The Sugarland Express

Steven Spielberg's first feature film (it had been preceded by Duel in 1971 which had been made for TV), co-written by him with Hal Barwood and Matthew Robbins is a conventional enough narrative but one which mixes action comedy with tragedy and serves it up with a good deal of empathy for its protagonists.Certainly there are qualities of the director’s well-known predilections here but they are not reduced to the simplistic, sentimental  crowd-pleasing devices that form the staple of so many of his subsequent films.

When the State of Texas places the infant son of petty thief Lou Jean (Goldie Hawn) in foster care she forces her husband, Clovis (William Atherton), also a petty thief, to escape from his low security prison, and the two start a cross-country trek to free their child, now domiciled in the town of Sugarland. Along the way, they kidnap a patrolman trooper (Michael Sacks) and collect an entourage of several hundred police cars, led by Captain Tanner (Ben Johnson) who sympathizes with their plight but knows that as a lawman he has to bring them down.
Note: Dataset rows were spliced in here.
-- ==== Sys2Proof/Laws/Bytes.lean ====
section
/-! SUPPORT. Laws/Bytes.lean: the fields of header bytes 0 and 1 are what was put there, big-endian writing has the
right length, and masking keeps the length. -/
namespace Sys2Proof

@[simp] theorem opCodeField_mkByte0 (f a b c : Bool) (op : BitVec 4) : opCodeField (mkByte0 f a b c op) = op := by
  revert f a b c op; decide

@[simp] theorem finBit_mkByte0 (f a b c : Bool) (op : BitVec 4) : finBit (mkByte0 f a b c op) = f := by
  revert f a b c op; decide

@[simp] theorem rsv1Bit_mkByte0 (f a b c : Bool) (op : BitVec 4) : rsv1Bit (mkByte0 f a b c op) = a := by
  revert f a b c op; decide

@[simp] theorem rsv2Bit_mkByte0 (f a b c : Bool) (op : BitVec 4) : rsv2Bit (mkByte0 f a b c op) = b := by
  revert f a b c op; decide

@[simp] theorem rsv3Bit_mkByte0 (f a b c : Bool) (op : BitVec 4) : rsv3Bit (mkByte0 f a b c op) = c := by
  revert f a b c op; decide

@[simp] theorem maskBit_mkByte1 (m : Bool) (lf : BitVec 7) : maskBit (mkByte1 m lf) = m := by
  revert m lf; decide

@[simp] theorem lengthField_mkByte1 (m : Bool) (lf : BitVec 7) : lengthField (mkByte1 m lf) = lf := by
  revert m lf; decide

/-- Byte 0 is its fields. -/
theorem mkByte0_fields (b : Byte) :
    mkByte0 (finBit b) (rsv1Bit b) (rsv2Bit b) (rsv3Bit b) (opCodeField b) = b := by
  revert b; decide

/-- Byte 1 is its fields. -/
theorem mkByte1_fields (b : Byte) : mkByte1 (maskBit b) (lengthField b) = b := by
  revert b; decide

/-- The six valid opcodes as numbers (30_encoding.md R64). -/
theorem validOpcode_iff (op : BitVec 4) : validOpcode op = true ↔ op.toNat ∈ [0, 1, 2, 8, 9, 10] := by
  revert op; decide

namespace Machine

@[simp] theorem length_memWrite (n v : Nat) : (memWrite n v).length = n := by
  induction n with
  | zero => rfl
  | succ n ih => simp [memWrite, ih]

theorem bigEndian_append_one (s : Bytes) (b : Byte) : bigEndian (s ++ [b]) = bigEndian s * 256 + b.toNat := by
  simp [bigEndian]

@[simp] theorem length_maskFrom (k : MaskKey) (i : Nat) (data : Bytes) : (maskFrom k i data).length = data.length := by
  induction data generalizing i with
  | nil => rfl
  | cons b rest ih => simp [maskFrom, ih]

@[simp] theorem length_applyMask (data : Bytes) (k : MaskKey) : (applyMask data k).length = data.length :=
  length_maskFrom k 0 data

end Machine
end Sys2Proof
end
It is a testament to Spielberg's skill that one can detect here the seeds of many later films from John Landis’s The Blues Brothers (1980) to the Coen’s Raising Arizona (1987) to Ridley Scott’s Thelma And Louise (1991)  and even Oliver Stone’s Natural Born Killers (1994). Somewhat surprisingly, the predictable auto pile-up scenes are not well-handled and the movie drags somewhat toward the latter stages but this is one of Spielberg's more interesting efforts.